SAN BENEDETTO DEL TRONTO – «La Fondazione non ha fini di lucro e persegue esclusivamente per il territorio di propria competenza scopi di utilità sociale e scopi di promozione dello sviluppo economico»: letto, copiato e riscritto dall’articolo 4 dello Statuto della Fondazione Carisap. Che ora, però – a meno che dal colloquio che sta intercorrendo tra il sindaco Giovanni Gaspari e il presidente della Fondazione Vincenzo Marini Marini non emergano novità a questo punto clamorose – dovrà in qualche modo “aprirsi” davvero alla cosiddetta “opinione pubblica”, per spiegare quello che, negli ultimi 12 mesi (esattamente dal 29 novembre 2007, quando in una inaspettata conferenza stampa Gaspari e Marini Marini si presentarono assieme per spiegare che l’area del Ballarin sarebbe stato oggetto dell’intervento della Fondazione) non è stato spiegato. La Fondazione, come ente privato, può dare tutti gli ultimatum che vuole.

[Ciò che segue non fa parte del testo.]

-- ==== Sys2Proof/Machine/Work.lean ====
section
/-! DEFINITION. Work: level records, launches, the task dispenser, completion, waits and cancel, phases and waves, the spare-core remap and
heat (R309 to R325). -/

namespace Sys2Proof.Machine

/-- The id that means none (R309). -/
def noId : Nat := 0xFFFFFFFF

/-- The size of the table of level records, by a tower's registers (R309). -/
def lvlSize (s : State) (t : Nat) : Nat := bitF ((towerAt s t).creg 0x3D1) 0 32

/-- The tower of a slot. -/
def slotTower (k : Nat) : Nat := towerOf (clusterOf (coreOf k))

/-- The home tower of a record (R53, R309). -/
def lvlHome (s : State) (t id : Nat) : Nat := tierTower (lvlPa s t id)

/-- The agent that homes a record, as tower `t` computes it. -/
def lvlAgent (s : State) (t id : Nat) : Agent := .sc (scKey (lvlPa s t id / 64))

/-- The id names a record. -/
def idOk (s : State) (t id : Nat) : Bool := decide (id ≠ noId) && decide (id < lvlSize s t)

/-! Level records at their home (R310). -/

/-- The four dwords of a record, with the poison cause of its line; a migration forwards the read (R72). -/
def recRead (s : State) (t id : Nat) : State × List Word × Nat :=
  let pa := scFinal s (lvlPa s t id)
  let s1 := touchLine s (pa / 64) Acc.direct
  let l := lineNow s1 (pa / 64)
  (s1, dwords 4 ((l.1.drop (pa % 64)).take 32), coreCause l.2)

/-- The physical address that the poison of a record names (R138, R410). -/
def recPoisonPa (s : State) (t id : Nat) : Nat := scFinal s (lvlPa s t id)

/-- Replaces dword `i`. -/
def setD (r : List Word) (i : Nat) (w : Word) : List Word := r.set i w

/-- Writes a record as one write of 32 bytes, its reserved field zero (R8, R310). -/
def recWrite (s : State) (t id : Nat) (ws : List Word) : State :=
  match scWrite s (lvlPa s t id) (wordsLE (setD ws 0 (setF (val ws 0) 54 10 0))) Acc.direct with
  | .ok s _ => s
  | .poison s _ _ | .deny s _ | .wait s => s

/-- Fields of a record. -/
def lrPend (r : List Word) : Nat := bitF (val r 0) 0 32
def lrFail (r : List Word) : Nat := bitF (val r 0) 32 16
def lrCxl (r : List Word) : Bool := bitB (val r 0) 48
def lrDone (r : List Word) : Bool := bitB (val r 0) 49
def lrPh (r : List Word) : Nat := bitF (val r 0) 52 2
def lrParent (r : List Word) : Nat := bitF (val r 1) 0 32
def lrPred (r : List Word) : Int := sxNat 32 (bitF (val r 1) 32 32)
def lrPart (r : List Word) : Nat := bitF (val r 3) 0 20

/-- One child complete, failed or not (R311). -/
def lrChild (r : List Word) (failed : Bool) : List Word :=
  let d := setF (val r 0) 0 32 (lrPend r - 1)
  setD r 0 (if failed then setF d 32 16 (satAdd 65535 (lrFail r) 1) else d)

/-- Counts in TWR_LVL_HOLD.ERR. -/
def lvlErr (s : State) (t : Nat) : State := modTower s t fun w => w.setCreg 0x3D2 (addF (w.creg 0x3D2) 32 32 1)

/-- Sends a completion to a record named by an id; an id beyond the table is counted (R311). -/
def sendLevel (s : State) (t id : Nat) (src : Agent) (b : Body) : State :=
  if id = noId then s
  else if id < lvlSize s t then sendMsg s ⟨src, lvlAgent s t id, 0, 0, 0, b⟩
  else lvlErr s t

/-- A record is complete: DONE, then one completion to its parent and each successor (R311). -/
def lvlComplete (s : State) (t id : Nat) : State :=
  let (s1, r, _) := recRead s t id
  let s2 := recWrite s1 t id (setD r 0 (setB (val r 0) 49 true))
  let me := lvlAgent s t id
  let s3 := sendLevel s2 t (lrParent r) me (.childDone (lrParent r) (decide (lrFail r ≠ 0) || lrCxl r))
  if lrKind r = 0 then
      sendLevel (sendLevel s3 t (bitF (val r 2) 0 32) me (.predDone (bitF (val r 2) 0 32))) t (bitF (val r 2) 32 32) me
        (.predDone (bitF (val r 2) 32 32))
  else s3

/-- A record whose children are all complete: a phase also needs PART = 0 and starts its waves; any other completes (R311, R322). -/
def lvlMaybe (s : State) (t id : Nat) : State :=
  let (s1, r, _) := recRead s t id
  if lrPend r ≠ 0 then s1
  else if lrKind r = 2 then
    if lrPart r = 0 then modTower s1 t fun w =>
      if w.waves.any fun x => decide (x.id = id) then w else { w with waves := w.waves ++ [⟨id, s1.time⟩] }
    else s1
  else lvlComplete s1 t id
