/-- The destination's answer: the source slot waits for work, or a re-send is armed; at LIMIT refusals it traps 0x20 (R152). -/
def execBatonAnswer (i : Nat) (s : State) : Out :=
  match arrives s i with
  | none => .next s
  | some m =>
    match m.body, m.dst, (slotAt s m.who).baton with
    | .batonAnswer ok, .ni core, some b =>
      let s := dropMsg s i
      let free (s : State) : State := modCore s core fun c => setReq c m.tag none
      if ok then .next (free (modSlot s m.who fun x => { (enterWfw x).dropIssue with baton := none, unit := none, cancel := none }))
      else
        let cfg := (coreAt s core).creg 0x105
        if bitF cfg 0 8 ≤ b.tries + 1 then
          let s := free (modSlot s m.who fun x => { x.setCreg 0x0D0 (setF (x.creg 0x0D0) 0 8 1) with baton := none })
          .next (trapNow s m.who 0x20 (nw b.pa))
        else
          .next (modSlot s m.who fun x => { x with
            baton := some { b with tries := b.tries + 1, sent := false, due := some (s.time + bitF cfg 16 16) } })
    | _, _, _ => .next s

/-- After BACKOFF the source sends its baton again (R152). -/
def execBatonResend (k : Nat) (s : State) : Out :=
  match (slotAt s k).baton with
  | none => .next s
  | some b =>
    match b.due, (slotReqs (coreAt s (coreOf k)) k).find? fun r => match r.2.msg.body with
        | .baton _ _ => true
        | _ => false with
    | some n, some r =>
      if s.time < n then .next s
      else .next (modSlot (niPost s (coreOf k) r.2.msg) k fun x => { x with baton := some { b with sent := true, due := none } })
    | _, _ => .next s

end Sys2Proof.Machine
end

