-- ==== Sys2Proof/Machine/Engine.lean ====
section
/-! DEFINITION. What the engines share: the issuer of a command, pointers and extents, accesses as messages and at homes, tiles, and stamps
(R131, R132, R157 to R160, R165 to R169, R275 to R278). -/

namespace Sys2Proof.Machine

/-! Issuers and pointers. -/

/-- The issuer of a command: the slot's thread with its segments, and the store barriers in force (R165, R275). -/
def issuerOf (s : State) (k : Nat) : Issuer :=
  let x := slotAt s k
  let c := coreAt s (coreOf k)
  ⟨k, x.tid, x.asid, x.segWords, x.barS.filter fun b => barsHold c [b]⟩

/-- The issuing slot still holds the issuing thread (R167). -/
def Issuer.lives (i : Issuer) (s : State) : Bool := decide ((slotAt s i.slot).tid = i.tid)

def Issuer.lo (i : Issuer) (n : Nat) : Word := val i.segs (2 * n)
def Issuer.hi (i : Issuer) (n : Nat) : Word := val i.segs (2 * n + 1)

/-- The rights of an engine pointer's side: D with R or W (R166). -/
def needRD : Need := { r := true, d := true }
def needWD : Need := { w := true, d := true }

/-- The logical address at a signed offset in a pointer's segment, or the cause of the check that fails (R131). -/
def Issuer.la (i : Issuer) (p : Word) (off : Int) (n : Nat) (need : Need) : Except Nat Nat :=
  let lo := i.lo (ptrSeg p)
  let hi := i.hi (ptrSeg p)
  if off < 0 ∨ off + n - 1 > (segLimit lo hi : Int) then .error 0x10
  else if !rightsOk hi need then .error 0x11
  else if !(inWindow (segWin hi) (segBase lo + off.toNat) && inWindow (segWin hi) (segBase lo + off.toNat + n - 1)) then .error 0x10
  else .ok (segBase lo + off.toNat)

/-- The logical address of a pointer's own offset. -/
def Issuer.at (i : Issuer) (p : Word) : Nat := segBase (i.lo (ptrSeg p)) + ptrOff p

/-- A pointer with the offsets of its first and last byte, the rights it needs, the alignment of its base, and the strides that share
it (R166). -/
structure PtrUse where
  p : Word
  first : Int
  last : Int
  need : Need
  align : Nat
  strides : List Int

/-- A row of checks over every pointer: the first failure (R166). -/
def rowFault (ps : List PtrUse) (f : PtrUse → Option (Nat × Word)) : Option (Nat × Word) := ps.findSome? f

/-- The extent row: bits [60:40] zero, and the whole extent in the segment. -/
def extentFault (i : Issuer) (u : PtrUse) : Option (Nat × Word) :=
  if ptrMid u.p ≠ 0 ∨ u.first < 0 ∨ u.last > (segLimit (i.lo (ptrSeg u.p)) (i.hi (ptrSeg u.p)) : Int) then some (0x10, nw (ptrOff u.p)) else none

/-- The rights row. -/
def rightsFault (i : Issuer) (u : PtrUse) : Option (Nat × Word) :=
  if rightsOk (i.hi (ptrSeg u.p)) u.need then none else some (0x11, nw (ptrOff u.p))

/-- The alignment row. -/
def alignFault (i : Issuer) (u : PtrUse) : Option (Nat × Word) :=
  if i.at u.p % u.align ≠ 0 ∨ u.strides.any (fun x => decide (x % (u.align : Int) ≠ 0)) then some (0x12, nw (i.at u.p)) else none

/-- The three rows in order (R166). -/
def ptrRows (i : Issuer) (ps : List PtrUse) : Option (Nat × Word) :=
  ((rowFault ps (extentFault i)).or (rowFault ps (rightsFault i))).or (rowFault ps (alignFault i))

/-- The least and greatest of 0 and (n − 1) × stride, for n ≥ 1. -/
def spanLo (n : Nat) (stride : Int) : Int := if stride < 0 then ((n : Int) - 1) * stride else 0
def spanHi (n : Nat) (stride : Int) : Int := if stride < 0 then 0 else ((n : Int) - 1) * stride

/-! Accesses of the engines, as messages (R101, R161, R267, R276). An engine has one access out at a time.
DESIGN CHOICE, unsafe (log entries 23 and 30). -/

/-- An access that an engine needs: a read or a write, in pieces of which the access covers as many as go one way. -/
inductive EngNeed where
  | read (cuts : List (Nat × Nat))
  | write (cuts : List (Nat × List Byte))

/-- What an engine finds in the answers that it has: a value and the answers left, a failed access with its cause, logical and physical address,
or the access that is to be made next. -/
inductive EngGot (α : Type) where
  | ok (v : α) (rest : List EngAns)
  | fault (cause la pa : Nat) (rest : List EngAns)
  | need (w : EngNeed)

/-- Goes on with a value, or with a failure. -/
def EngGot.elim {α β : Type} (g : EngGot α) (ok : α → List EngAns → EngGot β)
    (bad : Nat → Nat → Nat → List EngAns → EngGot β) : EngGot β :=
  match g with
  | .ok v l => ok v l
  | .fault c la pa l => bad c la pa l
  | .need w => .need w

/-- Goes on with a value; a failure stays. -/
def EngGot.bind {α β : Type} (g : EngGot α) (ok : α → List EngAns → EngGot β) : EngGot β := g.elim ok .fault

/-- Reads the pieces in order. -/
def engReadCuts : List (Nat × Nat) → List EngAns → List Byte → EngGot (List Byte)
  | [], log, acc => .ok acc log
  | (la, m) :: cuts, log, acc => match log with
    | [] => .need (.read [(la, m)])
    | .data bs :: rest => engReadCuts cuts rest (acc ++ bs)
    | .done _ :: rest => engReadCuts cuts rest acc
    | .fault c l pa :: rest => .fault c l pa rest

/-- Reads `n` bytes at a logical address, a message for each line. -/
def engBytes (log : List EngAns) (la n : Nat) : EngGot (List Byte) := engReadCuts (lineCuts (n / 64 + 2) la n) log []

/-- Cuts bytes at lines. -/
def putCuts : List (Nat × Nat) → List Byte → List (Nat × List Byte)
  | [], _ => []
  | (la, m) :: rest, bs => (la, bs.take m) :: putCuts rest (bs.drop m)

/-- Writes the pieces in order, as few at a time as one access may cover, or with `whole` as many. -/
def engWriteCuts (whole : Bool) : List (Nat × List Byte) → List EngAns → EngGot Unit
  | [], log => .ok () log
  | c :: cuts, [] => .need (.write (if whole then c :: cuts else [c]))
  | _ :: cuts, .data _ :: rest => engWriteCuts whole cuts rest
  | c :: cuts, .done n :: rest => engWriteCuts whole ((c :: cuts).drop n) rest
  | _ :: _, .fault c l pa :: rest => .fault c l pa rest

/-- The pieces of a write at a logical address, cut at lines. -/
def putPieces (la : Nat) (bs : List Byte) : List (Nat × List Byte) := putCuts (lineCuts (bs.length / 64 + 2) la bs.length) bs

/-- Writes bytes at a logical address, a message for each line. -/
def engPut (log : List EngAns) (la : Nat) (bs : List Byte) : EngGot Unit := engWriteCuts false (putPieces la bs) log

/-- What trying to send an access gives: it is out, at a physical address; a piece fails here, with its logical address; or it waits for a
translation. -/
inductive EngTry where
  | out (s : State) (pa : Nat)
  | fault (s : State) (cause la : Nat)
  | wait (s : State)

/-- What the translations of an access give: the physical addresses, a failure with its logical address, or a wait. -/
inductive EngWays where
  | ok (s : State) (ways : List (Nat × Acc))
  | fault (s : State) (cause la : Nat)
  | wait (s : State)

/-- Translates the pieces of an access, in order. -/
def engWays (eng : Agent) (core asid : Nat) (need : Need) : State → List Nat → EngWays
  | s, [] => .ok s []
  | s, la :: las => match engPhysical s eng core asid la need with
    | .fault s1 c => .fault s1 c la
    | .wait s1 => .wait s1
    | .ok s1 pa a => match engWays eng core asid need s1 las with
      | .ok s2 ways => .ok s2 ((pa, a) :: ways)
      | r => r

/-- The pieces of an access that go one way: to homes of this package, or to the place to which the first goes. -/
def sameWay (s : State) (core : Nat) : List (Nat × Acc) → List (Nat × Acc)
  | [] => []
  | w :: ws =>
    let away (a : Agent) : Bool := match a with
      | .link _ | .host _ => true
      | _ => false
    let dst := homeAgent s core w.1
    w :: ws.takeWhile fun v => decide (homeAgent s core v.1 = dst) || (!away dst && !away (homeAgent s core v.1))

/-- A write compressed with a dictionary slot when it leaves the core and becomes shorter (R119, R163): the slot and its tag. -/
def wireOf (s : State) (core pa : Nat) (dict : Option (Nat × Nat × List Word)) (bs : List Byte) : Option (Nat × Nat) :=
  dict.bind fun d =>
    if homeAgent s core pa ≠ .ni core ∧ bs.length % 8 = 0 ∧ (compress d.2.2 bs).isSome then some (d.1, d.2.1) else none

/-- The logical addresses of an access's pieces. -/
def EngNeed.las : EngNeed → List Nat
  | .read cuts => cuts.map Prod.fst
  | .write cuts => cuts.map Prod.fst

/-- The right that an access needs of its pages. -/
def EngNeed.need : EngNeed → Need
  | .read _ => needR
  | .write _ => needW

/-- What an access asks of its homes, with its pieces at their physical addresses. -/
def EngNeed.body (s : State) (core : Nat) (dict : Option (Nat × Nat × List Word)) (ref : EngRef) (w : EngNeed)
    (ways : List (Nat × Acc)) : Option Body :=
  match w, ways with
  | .read ((_, n) :: cuts), (pa, a) :: ways => some (.engRead pa n [] ref a ((cuts.zip ways).map fun c => (c.2.1, c.1.2, c.2.2)))
  | .write ((_, bs) :: cuts), (pa, a) :: ways =>
    some (.engWrite pa bs ref a (wireOf s core pa dict bs)
      ((cuts.zip ways).map fun c => ⟨c.2.1, c.1.2, c.2.2, wireOf s core c.2.1 dict c.1.2⟩))
  | _, _ => none

/-- Sends one access of an engine, whose elements have `unit` bytes, to its home: all its pieces that go one way. -/
def engIssue (s : State) (eng : Agent) (iss : Issuer) (cmd elem unit : Nat) (dict : Option (Nat × Nat × List Word)) (w : EngNeed) : EngTry :=
  let core := coreOf iss.slot
  match engWays eng core iss.asid w.need s w.las with
  | .fault s1 c la => .fault s1 c la
  | .wait s1 => .wait s1
  | .ok s1 ways =>
    let go := sameWay s1 core ways
    let pa := (go.head?.map Prod.fst).getD 0
    match w.body s1 core dict ⟨eng, cmd, elem, go.length, unit⟩ go with
    | none => .wait s1
    | some b => .out (sendMsg s1 ⟨eng, homeAgent s1 core pa, 0, iss.slot, (slotAt s1 iss.slot).phase, b⟩) pa

/-- Makes the access that a command needs beside those of its elements: it is out, has failed, or waits. -/
def engAsk (s : State) (eng : Agent) (iss : Issuer) (cmd elem unit : Nat) (dict : Option (Nat × Nat × List Word)) (io : EngIo) (w : EngNeed) :
    State × EngIo :=
  match engIssue s eng iss cmd elem unit dict w with
  | .wait s1 => (s1, io)
  | .fault s1 c la => (s1, { io with log := io.log ++ [.fault c la la] })
  | .out s1 pa => (s1, { io with out := some (w.las.headD 0, pa) })

/-- The answer to a read, and to a write, that was out. -/
def EngIo.read (io : EngIo) (v : Reply) : EngIo := match io.out, v with
  | none, _ => io
  | some _, .value bs => { io with out := none, log := io.log ++ [.data bs] }
  | some (la, pa), .poison c _ => { io with out := none, log := io.log ++ [.fault c la pa] }

def EngIo.wrote (io : EngIo) (pieces : Nat) (err : Option Nat) : EngIo := match io.out, err with
  | none, _ => io
  | some _, none => { io with out := none, log := io.log ++ [.done pieces] }
  | some (la, pa), some c => { io with out := none, log := io.log ++ [.fault c la pa] }

/-! Stamps (R168). -/

/-- An XFE or CLE stamp. -/
def stampWord (cause seq : Nat) : Word :=
  nw ((if cause = 0 then 2 ^ 62 else 2 ^ 63 + cause % 128 * 2 ^ 55) + seq % 2 ^ 32)

/-- The write of a stamp: the state once it is performed, or has failed and raised `fail` with its physical address (R167, R211). A spread address
that its engine cannot map is recorded by `note` (R127). -/
def stampEnd (s : State) (note : State → State) (core fail la : Nat) (v : Word) (log : List EngAns) : EngGot State :=
  (engPut log la (wordLE 8 v)).elim (fun _ rest => .ok s rest) fun c _ pa rest =>
    .ok (raiseEvent (if c = 0x21 then note s else s) core fail (nw pa)) rest

/-! The accesses of a command's elements (R161, R163, R167, R211). -/

/-- Sends the next access of a command's element: a read of its first piece, or of all with `unit` 0; else the write of all its pieces. The
command's progress after it, or its fault, of which a write's lies at element `first`. -/
def engSend (s : State) (iss : Issuer) (eng : Agent) (cmd first unit : Nat) (dict : Option (Nat × Nat × List Word)) (r : EngRun) : State × EngRun :=
  let go (elem : Nat) (w : EngNeed) : State × EngRun := match engIssue s eng iss cmd r.elem unit dict w with
    | .fault s1 c la => (s1, { r with ended := true, fault := some ⟨c, elem, la⟩ })
    | .wait s1 => (s1, r)
    | .out s1 _ => (s1, { r with out := true })
  if r.out then (s, r)
  else if r.reads ≠ [] then go r.elem (.read (if unit = 0 then r.reads else r.reads.take 1))
  else if r.writes ≠ [] then go first (.write r.writes)
  else (s, r)

/-! Tiles (R159). -/

/-- A tile that a command may read: ready, or draining with room for a reader. -/
def Tile.readable (t : Tile) : Bool := decide (t.st = 2) || (decide (t.st = 3) && decide (t.rd < 7))

/-- A reading command issues, or ends. -/
def Tile.startRead (t : Tile) : Tile := { t with st := 3, rd := t.rd + 1 }
def Tile.endRead (t : Tile) : Tile := { t with rd := t.rd - 1, st := if t.rd ≤ 1 then 2 else 3 }

def startReadTile (s : State) (cl i : Nat) : State := modCluster s cl fun c => setTile c i (tileAt c i).startRead
def endReadTile (s : State) (cl i : Nat) : State := modCluster s cl fun c => setTile c i (tileAt c i).endRead

/-- A TILE form: a request to the own cluster's CSP, for whose answer the thread parks; where the CSP answers that the form's condition does not
hold yet, it is sent again (R160). -/
def tileForm (s : State) (form : Nat) (n : BitVec 6) (v : Word) (took : State → State) : Res :=
  withAnswers s fun ws =>
    if ws.getLast? = some 0#64 then .done (took s)
    else askMore s (.csp (clusterOf (coreOf s.cur))) (.tileReq form n.toNat v) 8

/-- A TILE form with an operand. -/
def tileOp (form : Nat) (n : BitVec 6) (a : GReg) (t : Bool) (bad : Word → Bool) (s : State) : Out :=
  .next (withOps s [a] none false fun s vs =>
    if bad (val vs 0) then .trap 0x10 (val vs 0) else tileForm s form n (val vs 0) fun s => modSlot s s.cur fun x => x.takeIf t a.toNat)

/-- Declares, redeclares or undeclares a tile (R159, R160). -/
def execTdecl (n : BitVec 6) (a : GReg) (t : Bool) (s : State) : Out :=
  tileOp 0 n a t (fun v =>
    decide (bitF v 0 21 % 64 ≠ 0) || decide (bitF v 22 22 % 64 ≠ 0) || decide (2097152 < bitF v 0 21 + bitF v 22 22)) s

/-- Arms an empty tile (R159, R160). -/
def execTarm (n : BitVec 6) (a : GReg) (t : Bool) (s : State) : Out := tileOp 1 n a t (fun _ => false) s

/-- Waits for a tile that is ready or draining in a phase (R160). -/
def execTwait (n : BitVec 6) (a : GReg) (t : Bool) (s : State) : Out := tileOp 2 n a t (fun _ => false) s

/-- Releases a ready tile once its readers have ended (R160). -/
def execTrel (n : BitVec 6) (s : State) : Out := .next (finish s s.cur (tileForm s 3 n 0#64 id))

/-! Waiting for a stamp (R169). -/

/-- Parks until an own-LM stamp reaches a sequence number (R169). -/
def execMwait (d a b : GReg) (t : Bool) (s : State) : Out :=
  .next (withOps s [a, b] (some d) false fun s vs =>
    onAddr s (ptrSeg (val vs 0)) (ptrAddr s s.cur (val vs 0) 8 needR) fun s la pa _ =>
      match ownLm s (coreOf s.cur) pa with
      | .other => .trap 0x10 (nw la)
      | .off => .trap 0x16 (nw la)
      | .retired => .trap 0x17 (nw la)
      | .own off =>
        match lmRead s (coreOf s.cur) off 8 with
        | .poison _ c _ => .trap c (nw pa)
        | .deny _ e => .trap e.cause (nw la)
        | .wait _ => .park s
        | .ok s1 bs =>
          let w := leWord bs
          if bitF w 62 2 = 0 ∨ 2 ^ 31 ≤ (bitF w 0 32 + 2 ^ 32 - bitF (val vs 1) 0 32) % 2 ^ 32 then .park s
          else if bitF w 62 2 = 2 then .trap (bitF w 55 7) w
          else .done (modSlot s1 s.cur fun x => (x.takeIf t a.toNat).writeDst d.toNat w))

end Sys2Proof.Machine
end

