/-- Result bits of an element that is written by itself, and the elements that it counts as saturated. -/
def VCmd.result (x : VCmd) (table : List Nat) (e : Nat) (got : List Byte) : Nat × Nat :=
  let k := Nat.max 1 (x.ws / 8)
  let a := pickElem x.ws e (got.take k)
  let b := pickElem x.ws e ((got.drop k).take k)
  let d := leNat (got.drop (2 * k))
  let c := f32Val (bitF x.s 0 32)
  if x.op.isFlt then
    veRound x.fd x.rm x.sat8 (vfltExact x.op x.rm (floatVal x.fs a) (floatVal x.fs b) (floatVal x.fd d) c)
  else if x.op.isInt then narrowInt x.fd x.isat (vintExact x.op x.fs a b (bitF x.s 0 6))
  else match x.op with
    | .vconv => vconvElem x.fs x.fd x.rm x.sat8 x.isat a
    | .vsat => vsatElem x.fd x.rm x.sat8 c.abs (floatVal x.fs a)
    | .vcbq =>
      let v := floatVal x.fs a
      if v = .nan then (0, 1)
      else (nearest (cbReal v) (table.map fun t => cbReal (fmtBf16.value t)) 0 none, (outsideSpan table v).toNat)
    | .vcbx => (if x.fd = 0x8 then bf16ToF32 (table.getD a 0) else table.getD a 0, 0)
    | _ =>
      -- a block element: its mantissa byte and its exponent byte
      let m := bfpRead (got.getD 0 0#8)
      let o := veRound x.fd x.rm x.sat8 (bfpVal m.1 (got.getD 1 0#8).toNat)
      (o.1, o.2 + m.2)

/-- The blocks' source values. -/
def groupVals (fs w : Nat) : Nat → List Byte → List FVal
  | 0, _ => []
  | n + 1, bs => floatVal fs (leNat (bs.take (w / 8))) :: groupVals fs w n (bs.drop (w / 8))

/-- The first element of what a write carries. -/
def VCmd.writeElem (x : VCmd) (r : EngRun) : Nat := if x.op.isRed then 0 else r.elem + 1 - perByte x.wd

/-- A failed write ends the run at the first element that it carries, of which none is written (R211). -/
def VCmd.failWrite (x : VCmd) (r : EngRun) (c la : Nat) : EngRun := { r with elem := x.writeElem r, idx := [] }.fail c la

/-- The writes of bytes at an offset of the destination. -/
def VCmd.put (x : VCmd) (r : EngRun) (off : Nat) (bs : List Byte) : EngRun :=
  match x.iss.la x.dst ((ptrOff x.dst + off : Nat) : Int) bs.length { w := true, d := true } with
  | .error c => x.failWrite r c (x.iss.at x.dst + off)
  | .ok la => { r with writes := putCuts (lineCuts (bs.length / 64 + 2) la bs.length) bs }

/-- Takes the elements on after the element's work is done without a write. -/
def EngRun.skip (r : EngRun) (n : Nat) : EngRun := { r with elem := r.elem + n, got := [] }

/-- The bytes of an element are read: computes it, and either writes it or keeps it for a later write. -/
def veData (s : State) (core : Nat) (x : VCmd) (r : EngRun) : State × EngRun :=
  let e := r.elem
  if x.op = .vcbld then (s, { r.skip 1 with table := r.table ++ [leNat r.got] })
  else if x.op.isRed then
    let k := x.ws / 8
    let a := floatVal x.fs (leNat (r.got.take k))
    let b := floatVal x.fs (leNat (r.got.drop k))
    (s, { r.skip 1 with lanes := r.lanes.modify (e % 16) fun l => laneStep x.op x.rm l a b })
  else if x.op = .vbfp then
    let o := toBfp8 x.rm (groupVals x.fs x.ws 32 r.got)
    (countSat s x o.2.2, x.put { r with got := [] } (33 * (e / 32)) (bfp8Bytes o.1 o.2.1))
  else
    let o := x.result r.table e r.got
    let s1 := countSat s x o.2
    let s2 := if x.op = .vcbq then vcbqCount s1 core x (decide (o.2 = 1)) else s1
    let r1 := { r with got := [] }
    let k := perByte x.wd
    if k = 1 then (s2, x.put r1 (x.wd / 8 * e) (natLE (x.wd / 8) o.1))
    else
      let packed := (r1.idx ++ [o.1])
      if packed.length < k then (s2, { r1.skip 1 with idx := packed })
      else (s2, x.put { r1 with idx := packed } (e / k) [BitVec.ofNat 8 (packed.foldr (fun v acc => v + 2 ^ x.wd * acc) 0)])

Ma non crediamo che all’immagine sua e della Carisap convenga mostrarsi come un soggetto autoritario, che impone ad una città come San Benedetto un’agenda di scadenze senza aver minimamente spiegato cosa Bernard Tschumi dovrà lì realizzare; o senza che vi sia stata l’indicazione del Consiglio comunale su quello che di necessario ed utile vi è per San Benedetto e per l’intera Riviera (sbagliato non coinvolgere, anche economicamente, Grottammare) in quell’area.

Non è tollerabile che a fronte di un investimento di 10 milioni di euro – ben ripagato, però, dalla gestione degli eventuali introiti della “Cosa” e dalla donazione (o simili) dell’area dell’ex stadio – si dica ad una città «prendere o lasciare». L’avremmo capito se la “Cosa” fosse stata, finalmente, svelata; l’avremmo capito se almeno una piccola frazione di quei dieci milioni di euro fossero preventivamente spesi per progetti e analisi turistico-economiche della Riviera, indirizzate ad individuare la struttura migliore da realizzare (una sala polivalente sì, ma di cosa? Un Palacongressi, e il parcheggio? Un Museo della Civiltà Marina? Un’arena all’aperto?).

Invece, così, San Benedetto desta davvero, dopo un’anno, la penosa immagine di Città dei Balocchi, dove tutto è possibile.